15th Chief of Criminal Investigation Department
- In office 29 October 2022 – 13 August 2024
- Appointed by: Minister of Home Affairs
- Preceded by: Mahbubur Rahman
- Succeeded by: Matiur Rahman Sheikh

Personal details
- Born: Gopalganj, Bangladesh
- Education: MSS (Criminology) MSS (Economics) MBA (Human Resource Management)^{[citation needed]}
- Awards: Bangladesh Police Medal (BPM) President Police Medal (PPM)
- Police career
- Allegiance: Bangladesh
- Branch: Bangladesh Police
- Service years: 1995–2024
- Status: Retired
- Rank: Addl. IGP

= Mohammad Ali Mia =

Mohammad Ali Mia is a retired Bangladeshi police officer who was additional inspector general of police in the Bangladesh Police. He served as the chief of the Criminal Investigation Department (CID). Earlier, he was the chief of the Tourist Police. He was posted in different posts of Bangladesh Police. Among them, he served as police's special branch (SB) DIG, Additional DIG of Dhaka Range, as well as SP of Habiganj and Manikganj districts.

== Early life ==
Mia is from Gopalganj District.

== Career ==
Mia joined the Bangladesh Police as an assistant superintendent of police on 15 November 1995. During the 2001 to 2006 Bangladesh Nationalist Party government, he was sidelined for being from Gopalganj. He served in the Criminal Investigation Department as an additional superintendent of police. In 2007, he was stationed at a diplomatic mission of Bangladesh.

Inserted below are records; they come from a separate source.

/-- When a sequence's conversions end it leaves the list, each code is converted, and a configured sequence's results are
shown with the T32 of its start. A housekeeping sequence starts, unless it waits already, outside Normal and sleep, in
Start from 100 ms on. In Normal with a battery the budget is evaluated while the Guard Processor works, and the
low-voltage timer engages the lowest enabled stage not engaged. A full battery sets the charge to its capacity with
confidence 2 and event 4D04h; a carried-out write of 4D00h.0B sets the charge with confidence 2 and is answered 0.
(R367, R370, R371, R373, R374, R375) -/
def Obligations.PowerIsMeasuredAndBudgeted : Prop :=
  ∀ (s : State) (codes : List (BitVec 16)) (ses : SessionNo) (v : Bytes) (n k mv : Nat) (at_ : T32) (rest : List (Nat × T32)),
    (s.pow.sequences = (n, at_) :: rest →
      let pairs := ((sequenceCodes s n).zip codes).map (fun e => (e.1, rawCode e.1 e.2));
      let s1 := { s with pow := { s.pow with sequences := rest.map (fun e => (e.1, if rest.head? = some e then s.now else e.2)) } };
      (4 ≤ n → exec (.adcSequenceComplete codes) s = .next (pairs.foldl (fun t e => convert t e.1 e.2) s1)) ∧
      (n < 4 → exec (.adcSequenceComplete codes) s = .next (pairs.foldl (fun t e => convert t e.1 e.2)
        (putStore (putStore s1 (0x4CA0 + n) 3 0 (padTo 16 (pairs.flatMap (fun e => beInt 2 e.2)))) (0x4CA0 + n) 4 0 (be 4 at_.toNat))))) ∧
    ((s.op.state = .commissioning ∨ s.op.state = .test ∨ s.op.state = .safe ∨ s.op.state = .recovery ∨
        (s.op.state = .start ∧ s.op.startedAt + 100000000 ≤ s.time.mono)) → s.pow.sequences.any (fun e => e.1 == 4) = false →
      exec .housekeepingSequence s = .next { s with pow := { s.pow with sequences := s.pow.sequences ++ [(4, s.now)] } }) ∧
    (s.op.state = .normal → batteryOn s = true → gpWorks s = true →
      exec .energyBudgetEvaluation s = .next (emcyCleared s (evaluateBudget s)) ∧
      (voltageLow s = true → [1, 2, 3, 4, 5].find? (fun k => stageEnabled s k && !(stageOn s k)) = some k → exec .lowVoltageTimer s = .next (engage s k true))) ∧
    (batteryOn s = true → mpRuns s = true → s.pow.voltage = some mv → s.val 0x4D00 7 ≤ mv → -s.pow.current ≤ (s.val 0x4D00 8 : Int) →
      let u := { s with pow := { s.pow with charge := capacity s, confidence := 2 } };
      exec .chargeRecalibration s = .next (raise (bump u 0x4D60 6) 0x4D04 1 0xFF (beInt 4 (chargeMah u)))) ∧
    (WriteAllowed s ses 0x4D00 0x0B v → exec (.setCharge ses v) s =
      .next (emit { s with pow := { s.pow with charge := signed 4 (beNat v) * mAhUnits, confidence := 2 } } (.answer (.session ses) 0 [])))

/-- A watched wake source is accepted and counted: while sleep is being entered it is latched; in LightSleep, where it may
wake, it takes the device to Normal with cause 0x31, in DeepSleep to Start as a warm start; in Normal it acts on its
segments and a ballot; in Commissioning, Test and Safe it is reported. The end of a level clears its activity, and the
end of a quarantine clears the quarantine with the times counted before it. A write of 0 to a quarantine object is
handed to the journal. A PHY that waits for its stagger is released. A write of 2400h.0F sets the keep-awake reason
exactly where it is not 0, judges the ballot by it and is answered 0; the expiry of keep-awake and of the wake hold
clear their own reason and nothing else. (R385, R386, R387, R388, R389, R390, R391, R393, R399) -/
def Obligations.WakeSourcesAndHolds : Prop :=
  ∀ (s : State) (n : Fin 20) (l : Fin 4) (ses : SessionNo) (v : Bytes) (secs : BitVec 16),
    (sourceWatched s n.val = true →
      (∃ t, exec (.wakeSourceAccepted n) s = .next t ∧ t = acceptSource s n.val) ∧
      (s.slp.entering = true → (s.op.state = .lightSleep ∨ s.op.state = .deepSleep) → ∃ t, exec (.wakeSourceAccepted n) s = .next t ∧ t.slp.latched = true ∧ t.op.state = s.op.state) ∧
      (s.slp.entering = false → s.on (0x2420 + n.val) 4 = true →
        (s.op.state = .lightSleep → ∃ t, exec (.wakeSourceAccepted n) s = .next t ∧ t.op.state = .normal ∧ t.op.cause = 0x31) ∧
        (s.op.state = .deepSleep → ∃ t, exec (.wakeSourceAccepted n) s = .next t ∧ t.op.state = .start ∧ t.op.warm = true ∧ t.op.cause = 0x31)) ∧
      (s.slp.entering = false → s.op.state = .normal → s.slp.ballot.state ≠ 3 → exec (.wakeSourceAccepted n) s = .next (acceptNormal (countSource s n.val) n.val)) ∧
      (s.slp.entering = false → (s.op.state = .commissioning ∨ s.op.state = .test ∨ s.op.state = .safe) → exec (.wakeSourceAccepted n) s =
        .next (raise (countSource s n.val) 0x2404 1 0xFF (be 1 n.val ++ be 1 0 ++ be 1 s.op.state.code)))) ∧
    (∃ t, exec (.wakeLevelEnd l) s = .next t ∧ (wakeSrc t l.val).active = false ∧ t = { s with slp := { s.slp with sources := t.slp.sources } }) ∧
    (∃ t, exec (.quarantineEnd n) s = .next t ∧ (wakeSrc t n.val).quarantined = false ∧ t = { s with slp := { s.slp with sources := t.slp.sources } } ∧
      (wakeSrc t n.val).times = if (wakeSrc s n.val).quarantined then [] else (wakeSrc s n.val).times) ∧
    (WriteAllowed s ses (0x2420 + n.val) 7 v → beNat v = 0 → s.jour.state ≠ 2 →
      exec (.quarantineClear ses n v) s = .next (jAppend (thaw s) (.value (okey (0x2420 + n.val) 7) v) (.session ses))) ∧
    (∀ k rest, s.slp.phyWait = k :: rest → exec .phyReleaseStagger s = .next (refreshPhy { s with slp := { s.slp with phyWait := rest } })) ∧
    (WriteAllowed s ses 0x2400 0x0F (be 2 secs.toNat) → exec (.keepAwake ses secs) s =
      .next (emit (ballotCheck { s with slp := { s.slp with keepAwake := decide (secs ≠ 0) } }) (.answer (.session ses) 0 []))) ∧
    (exec .keepAwakeExpiry s = .next { s with slp := { s.slp with keepAwake := false } }) ∧
    (exec .wakeHoldExpiry s = .next { s with slp := { s.slp with wakeHold := false } })

/-- A device that may propose starts a ballot of its own kind when its idle time ends, and of the kind written to
2400h.10, numbered one on. A ballot frame that the coordinator hears and takes acts by its type: a proposal without a
ballot standing is voted on; a vote of this ballot in its window that agrees is noted; a commit with the instant
agreed to commits a voter; an abort of this ballot ends it before C, and wakes a device that is entering sleep. An
open ballot whose vote window has ended is aborted with reason 4; a committed proposer resends its commit once before
C; a voter whose C passes without a commit aborts with reason 2 and counts it. (R394, R395, R396, R397, R398, R404) -/
def Obligations.SleepBallots : Prop :=
  ∀ (s : State) (port : Fin 38) (fr : BallotFrame) (ses : SessionNo) (kind : BitVec 8),
    let b := fr.bytes;
    (mayPropose s = true →
      (∃ t, exec .idleTimeProposal s = .next t ∧ t = proposeBallot s (sleepKind s) ∧ t.slp.ballotNo = s.slp.ballotNo + 1) ∧
      (WriteAllowed s ses 0x2400 0x10 (be 1 kind.toNat) → (kind = 1 ∨ kind = 2) →
        ∃ t, exec (.propose ses kind) s = .next t ∧ t = emit (proposeBallot s kind.toNat) (.answer (.session ses) 0 []) ∧ t.slp.ballot.kind = kind.toNat)) ∧
    (ballotHeard s = true →
      ((ballotTake s port.val b 0x21).2 = true →
        let u := (ballotTake s port.val b 0x21).1;
        exec (.proposalReceived port fr) s = .next (onProposal u b) ∧
        (s.op.state = .normal → s.slp.ballot.state ≠ 1 → s.slp.ballot.state ≠ 2 → s.slp.ballot.state ≠ 3 → exec (.proposalReceived port fr) s = .next (voteOn u b))) ∧
      ((ballotTake s port.val b 0x22).2 = true →
        let u := (ballotTake s port.val b 0x22).1;
        exec (.voteReceived port fr) s = .next (onVote u b) ∧
        (u.slp.ballot.state = 1 → sameBallot u b = true → pastT32 (windowEnd u) u.now = false → frCode b = 1 →
          ∃ t, exec (.voteReceived port fr) s = .next t ∧ frSender b ∈ t.slp.ballot.votes)) ∧
      ((ballotTake s port.val b 0x23).2 = true →
        let u := (ballotTake s port.val b 0x23).1;
        exec (.commitReceived port fr) s = .next (onCommit u b) ∧
        (u.slp.ballot.state = 2 → sameBallot u b = true → beforeCommit u = true → frCommit b = u.slp.ballot.commitAt →
          ∃ t, exec (.commitReceived port fr) s = .next t ∧ t = commitBallot u false ∧ t.slp.ballot.state = 3)) ∧
      ((ballotTake s port.val b 0x24).2 = true →
        let u := reachCommit (ballotTake s port.val b 0x24).1;
        exec (.abortReceived port fr) s = .next (onAbort u b) ∧
        (u.slp.entering = false → inBallot u = true → sameBallot u b = true → beforeCommit u = true →
          ∃ t, exec (.abortReceived port fr) s = .next t ∧ t = endBallot u (frCode b) (frSender b) ∧ t.slp.ballot.state = 4) ∧
        (u.slp.entering = true → sameBallot u b = true → ∃ t, exec (.abortReceived port fr) s = .next t ∧ t.slp.latched = true))) ∧
    (s.slp.ballot.state = 1 → dueT32 (windowEnd s) s.now = true → ∃ t, exec .voteWindowExpiry s = .next t ∧ t = abortBallot s 4 ∧ t.slp.ballot.state = 4) ∧
    (s.slp.ballot.state = 3 → s.slp.ballot.resend = true → beforeCommit s = true → ∃ t, exec .commitResend s = .next t ∧
      t = setBallot (sendOwnBallot s 0x23 0) (fun x => { x with resend := false }) ∧ t.slp.ballot.resend = false) ∧
    (s.slp.ballot.state = 2 → dueT32 s.slp.ballot.commitAt s.now = true → ∃ t, exec .commitMissing s = .next t ∧ t.slp.ballot.state = 4 ∧ t.slp.cause.source = 0x21 ∧ t.slp.cause.at_ = s.now)

/-- In Normal at C of a committed ballot with no reason against it the device enters the sleep state of the ballot's kind;
an entry in progress completes, and a wake latched in it follows at once. In Normal a managed segment's requests are
answered 0: a wake request takes a segment that is not isolated to awake, a sleep request takes one that is awake to
draining, and the end of isolation takes an isolated one to asleep. Energy on an asleep managed TS segment wakes it; a
lease that is over puts an awake one to draining; a quiet draining segment falls asleep; one that overruns is isolated
with event 2407h. (R384, R395, R397, R400, R401, R402, R403) -/
def Obligations.SleepEntryAndSegments : Prop :=
  ∀ (s : State) (ses : SessionNo) (p : Fin 38) (ts : Fin 8),
    (s.op.state = .normal → s.slp.ballot.state = 3 → dueT32 s.slp.ballot.commitAt s.now = true → ballotReasons s = 0 →
      ∃ t, exec .sleepEntry s = .next t ∧ t = enterSleep s ∧ t.slp.entering = true ∧ t.op.cause = 0x30 ∧
        t.op.state = if s.slp.ballot.kind = 2 then .deepSleep else .lightSleep) ∧
    (s.slp.entering = true → (s.op.state = .lightSleep ∨ s.op.state = .deepSleep) → exec .sleepEntryComplete s =
      .next (if s.slp.latched then wakeUp (entryDone s) else entryDone s)) ∧
    (s.op.state = .normal → managed s p.val = true →
      (WriteAllowed s ses (0x2440 + p.val) 6 [1] → segState s p.val ≠ 4 → ∃ t, exec (.segmentWakeRequest ses p) s = .next t ∧ Answered t ses 0 [] ∧
        t = emit (refreshPhy (setSegment s p.val 2 (freshLease s p.val))) (.answer (.session ses) 0 []) ∧ segState t p.val = 2) ∧
      (WriteAllowed s ses (0x2440 + p.val) 6 [2] → segState s p.val = 2 → ∃ t, exec (.segmentSleepRequest ses p) s = .next t ∧ Answered t ses 0 [] ∧
        t = emit (discardQueues (setSegment s p.val 3 0) p.val) (.answer (.session ses) 0 []) ∧ segState t p.val = 3) ∧
      (WriteAllowed s ses (0x2440 + p.val) 6 [3] → 2 ≤ roleOf s ses.val → segState s p.val = 4 → ∃ t, exec (.segmentEndIsolation ses p) s = .next t ∧ Answered t ses 0 [] ∧
        t = emit (segAsleep s p.val) (.answer (.session ses) 0 []) ∧ segState t p.val = 1) ∧
      (segState s p.val = 2 → leaseOver s p.val = true → ∃ t, exec (.leaseExpiry p) s = .next t ∧ t = discardQueues (setSegment s p.val 3 0) p.val ∧ segState t p.val = 3)) ∧
    (s.op.state = .normal → managed s (30 + ts.val) = true → segState s (30 + ts.val) = 1 → ∃ t, exec (.tsSegmentEnergy ts) s = .next t ∧
      t = refreshPhy (setSegment s (30 + ts.val) 2 (freshLease s (30 + ts.val))) ∧ segState t (30 + ts.val) = 2) ∧
    (segState s p.val = 3 → s.op.state = .normal →
      (∃ t, exec (.drainQuietComplete p) s = .next t ∧ t = segAsleep s p.val ∧ segState t p.val = 1) ∧
      (∃ t, exec (.segmentOverrun p) s = .next t ∧ segState t p.val = 4 ∧
        t = refreshPhy (raise (bump (bumpN (segUnlink (setSegment s p.val 4 0) p.val) 0x2440 p.val 7) 0x2470 0x0C) 0x2407 3 p.val (be 1 p.val))))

In 2007, Mia was the deputy commissioner of traffic of Chittagong Metropolitan Police. He took action against 1500 illegal tuktuks and praised the media for their reporting that brought attention to the issue. Mia served as the superintendent of police of Narsingdi District, Manikganj District, and Habiganj District.

In 2013, Mia was serving as the additional DIG of Special Branch when he was transferred to Rajshahi Range Police.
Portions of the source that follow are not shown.